● WORKING DATA:
/-- MSPI: a packet with a right CRC joins Cox's queue, a wrong one is counted, one beyond the 16th is dropped; READ_PACKET gives the
oldest packet with its length and CRC and removes it once all of it is clocked; READ_STATUS gives the status word. -/
def Obligations.MspiTransactions : Prop :=
  ∀ (s : State), s.pw.power ≠ .off →
    (∀ len bytes crc, writeOk len bytes crc = false →
      exec (.writePacket len bytes crc) s = .next { s with ccp := { s.ccp with
        mspiCrcCnt := satN 32 (s.ccp.mspiCrcCnt + 1), miso := [] } }) ∧
    (∀ (bytes : List Byte), 6 ≤ bytes.length → bytes.length ≤ 8198 → s.pw.power ≠ .dormant → enteringDormant s = none → coxReady s = true →
      (s.ccp.mspi.length < 16 →
        exec (.writePacket bytes.length bytes (crc32 (beBytes 2 bytes.length ++ bytes))) s = .next { s with ccp := { s.ccp with
          mspi := s.ccp.mspi ++ [(s.tm.now, bytes)], miso := [] } }) ∧
      (16 ≤ s.ccp.mspi.length →
        exec (.writePacket bytes.length bytes (crc32 (beBytes 2 bytes.length ++ bytes))) s = .next { s with ccp := { s.ccp with
          dropCnt := satN 32 (s.ccp.dropCnt + 1), miso := [] } })) ∧
    (s.md.mode ≠ .dormant → s.pw.power ≠ .shutdown →
      (∀ o rest b, s.ccp.outMspi = o :: rest → b = beBytes 2 (outBytes o).length ++ outBytes o →
        exec (.readPacket true) s = .next { s with ccp := { s.ccp with outMspi := rest, miso := b ++ beBytes 4 (crc32 b) } } ∧
        exec (.readPacket false) s = .next { s with ccp := { s.ccp with miso := b ++ beBytes 4 (crc32 b) } }) ∧
      (∀ c, s.ccp.outMspi = [] → exec (.readPacket c) s = .next { s with ccp := { s.ccp with miso := [0, 0] } })) ∧
    (∀ c, s.md.mode = .dormant ∨ s.pw.power = .shutdown → exec (.readPacket c) s = .next { s with ccp := { s.ccp with miso := [] } }) ∧
    (∃ t, exec .readStatus s = .next t ∧ t = { s with ccp := { s.ccp with miso := t.ccp.miso } } ∧
      t.ccp.miso.length = 4 ∧
      (beNat t.ccp.miso).testBit 31 = coxReady s ∧ (beNat t.ccp.miso).testBit 30 = decide (s.md.mode = .dormant) ∧
      (beNat t.ccp.miso).testBit 29 = decide (s.md.mode = .recovery) ∧
      (s.ccp.mspi.length ≤ 16 → beNat t.ccp.miso / 2 ^ 16 % 2 ^ 8 = 16 - s.ccp.mspi.length) ∧
      beNat t.ccp.miso % 2 ^ 16 = min s.ccp.outMspi.length 65535)

/-- The arithmetic of format M: the exact product of the selected halves goes to the accumulator, is added to it or is subtracted
from it, in 40 bits that wrap; NOP leaves the seat to its side action. -/
def Obligations.SeatsMultiplyIntoAccumulators : Prop :=
  ∀ (s : State) (q : SeatFetch) (f : MForm) (b : Seat) (x : Int) (k : Bool), SeatFree s q.n f.side f.push → b = seatOf s q.n →
    x = (b.reg f.xr).half f.xh * (b.reg f.yr).half f.yh → k = ((b.reg f.xr).mark || (b.reg f.yr).mark) →
    (SeatTakes s q (.seatNop q f) 2 → ∃ t, exec (.seatNop q f) s = .next t ∧ SeatDid s t q b f.side f.push f.fault) ∧
    (SeatTakes s q (.seatMpy q f) 2 → ∃ t v, exec (.seatMpy q f) s = .next t ∧
      SeatDid s t q (b.setAcc f.acc { val := v, mark := k }) f.side f.push f.fault ∧
      v.toInt = x) ∧
    (SeatTakes s q (.seatMac q f) 2 → ∃ t v, exec (.seatMac q f) s = .next t ∧
      SeatDid s t q (b.setAcc f.acc { val := v, mark := (b.acc f.acc).mark || k }) f.side f.push f.fault ∧
      v.toInt = ((b.acc f.acc).val.toInt + x).bmod (2 ^ 40)) ∧
    (SeatTakes s q (.seatMsu q f) 2 → ∃ t v, exec (.seatMsu q f) s = .next t ∧
      SeatDid s t q (b.setAcc f.acc { val := v, mark := (b.acc f.acc).mark || k }) f.side f.push f.fault ∧
      v.toInt = ((b.acc f.acc).val.toInt - x).bmod (2 ^ 40))

/-- The operations of format R, on the whole word or on its two halves; the result is marked when an operand is. -/
def Obligations.SeatsComputeInRegisters : Prop :=
  ∀ (s : State) (q : SeatFetch) (f : RForm) (x y : Word), SeatFree s q.n f.side false →
    x = ((seatOf s q.n).reg f.da).val → y = ((seatOf s q.n).reg f.db).val →
    (SeatTakes s q (.seatAdd q f) 2 → ∃ t v, exec (.seatAdd q f) s = .next t ∧ SeatGot s t q f v ∧
      (f.hw = false → v = x + y) ∧ (f.hw = true → wordH v = wordH x + wordH y ∧ wordL v = wordL x + wordL y)) ∧
    (SeatTakes s q (.seatSub q f) 2 → ∃ t v, exec (.seatSub q f) s = .next t ∧ SeatGot s t q f v ∧
      (f.hw = false → v = x - y) ∧ (f.hw = true → wordH v = wordH x - wordH y ∧ wordL v = wordL x - wordL y)) ∧
    (SeatTakes s q (.seatAnd q f) 2 → ∃ t, exec (.seatAnd q f) s = .next t ∧ SeatGot s t q f (x &&& y)) ∧
      (SeatTakes s q (.seatOr q f) 2 → ∃ t, exec (.seatOr q f) s = .next t ∧ SeatGot s t q f (x ||| y)) ∧
    (SeatTakes s q (.seatXor q f) 2 → ∃ t, exec (.seatXor q f) s = .next t ∧ SeatGot s t q f (x ^^^ y)) ∧
    (SeatTakes s q (.seatMax q f) 2 → ∃ t v, exec (.seatMax q f) s = .next t ∧ SeatGot s t q f v ∧
      (f.hw = false → v.toInt = max x.toInt y.toInt) ∧
      (f.hw = true → (wordH v).toInt = max (wordH x).toInt (wordH y).toInt ∧ (wordL v).toInt = max (wordL x).toInt (wordL y).toInt)) ∧
    (SeatTakes s q (.seatMin q f) 2 → ∃ t v, exec (.seatMin q f) s = .next t ∧ SeatGot s t q f v ∧
      (f.hw = false → v.toInt = min x.toInt y.toInt) ∧
      (f.hw = true → (wordH v).toInt = min (wordH x).toInt (wordH y).toInt ∧ (wordL v).toInt = min (wordL x).toInt (wordL y).toInt)) ∧
    (SeatTakes s q (.seatAsr q f) 2 → ∃ t v, exec (.seatAsr q f) s = .next t ∧ SeatGot s t q f v ∧
      (f.hw = false → v.toInt = x.toInt / 2 ^ (y.toNat % 32)) ∧
      (f.hw = true → (wordH v).toInt = (wordH x).toInt / 2 ^ (y.toNat % 32) ∧ (wordL v).toInt = (wordL x).toInt / 2 ^ (y.toNat % 32))) ∧
    (SeatTakes s q (.seatShl q f) 2 → ∃ t v, exec (.seatShl q f) s = .next t ∧ SeatGot s t q f v ∧
      (f.hw = false → v.toNat = x.toNat * 2 ^ (y.toNat % 32) % 2 ^ 32) ∧
      (f.hw = true → (wordH v).toNat = (wordH x).toNat * 2 ^ (y.toNat % 32) % 2 ^ 16 ∧
        (wordL v).toNat = (wordL x).toNat * 2 ^ (y.toNat % 32) % 2 ^ 16)) ∧
    (SeatTakes s q (.seatExpr q f) 2 → ∃ t v, exec (.seatExpr q f) s = .next t ∧ SeatGot s t q f v ∧
      (f.hw = false → v.toInt = max x.toInt (max (bitsNeeded (wordH y).toInt) (bitsNeeded (wordL y).toInt) : Nat)) ∧
      (f.hw = true → v.toInt = max x.toInt (bitsNeeded (y.extractLsb' 0 24).toInt : Nat)))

● EXERCISE INSTRUCTIONS:
Using the data above, extract exactly the lines from the one that holds "(SeatTakes s q (.seatOr" to the one that holds "(wordL v).toNat = (wordL", both ends included, and no others.

● SOLUTION FOR THIS PROBLEM:
      (SeatTakes s q (.seatOr q f) 2 → ∃ t, exec (.seatOr q f) s = .next t ∧ SeatGot s t q f (x ||| y)) ∧
    (SeatTakes s q (.seatXor q f) 2 → ∃ t, exec (.seatXor q f) s = .next t ∧ SeatGot s t q f (x ^^^ y)) ∧
    (SeatTakes s q (.seatMax q f) 2 → ∃ t v, exec (.seatMax q f) s = .next t ∧ SeatGot s t q f v ∧
      (f.hw = false → v.toInt = max x.toInt y.toInt) ∧
      (f.hw = true → (wordH v).toInt = max (wordH x).toInt (wordH y).toInt ∧ (wordL v).toInt = max (wordL x).toInt (wordL y).toInt)) ∧
    (SeatTakes s q (.seatMin q f) 2 → ∃ t v, exec (.seatMin q f) s = .next t ∧ SeatGot s t q f v ∧
      (f.hw = false → v.toInt = min x.toInt y.toInt) ∧
      (f.hw = true → (wordH v).toInt = min (wordH x).toInt (wordH y).toInt ∧ (wordL v).toInt = min (wordL x).toInt (wordL y).toInt)) ∧
    (SeatTakes s q (.seatAsr q f) 2 → ∃ t v, exec (.seatAsr q f) s = .next t ∧ SeatGot s t q f v ∧
      (f.hw = false → v.toInt = x.toInt / 2 ^ (y.toNat % 32)) ∧
      (f.hw = true → (wordH v).toInt = (wordH x).toInt / 2 ^ (y.toNat % 32) ∧ (wordL v).toInt = (wordL x).toInt / 2 ^ (y.toNat % 32))) ∧
    (SeatTakes s q (.seatShl q f) 2 → ∃ t v, exec (.seatShl q f) s = .next t ∧ SeatGot s t q f v ∧
      (f.hw = false → v.toNat = x.toNat * 2 ^ (y.toNat % 32) % 2 ^ 32) ∧
      (f.hw = true → (wordH v).toNat = (wordH x).toNat * 2 ^ (y.toNat % 32) % 2 ^ 16 ∧
        (wordL v).toNat = (wordL x).toNat * 2 ^ (y.toNat % 32) % 2 ^ 16)) ∧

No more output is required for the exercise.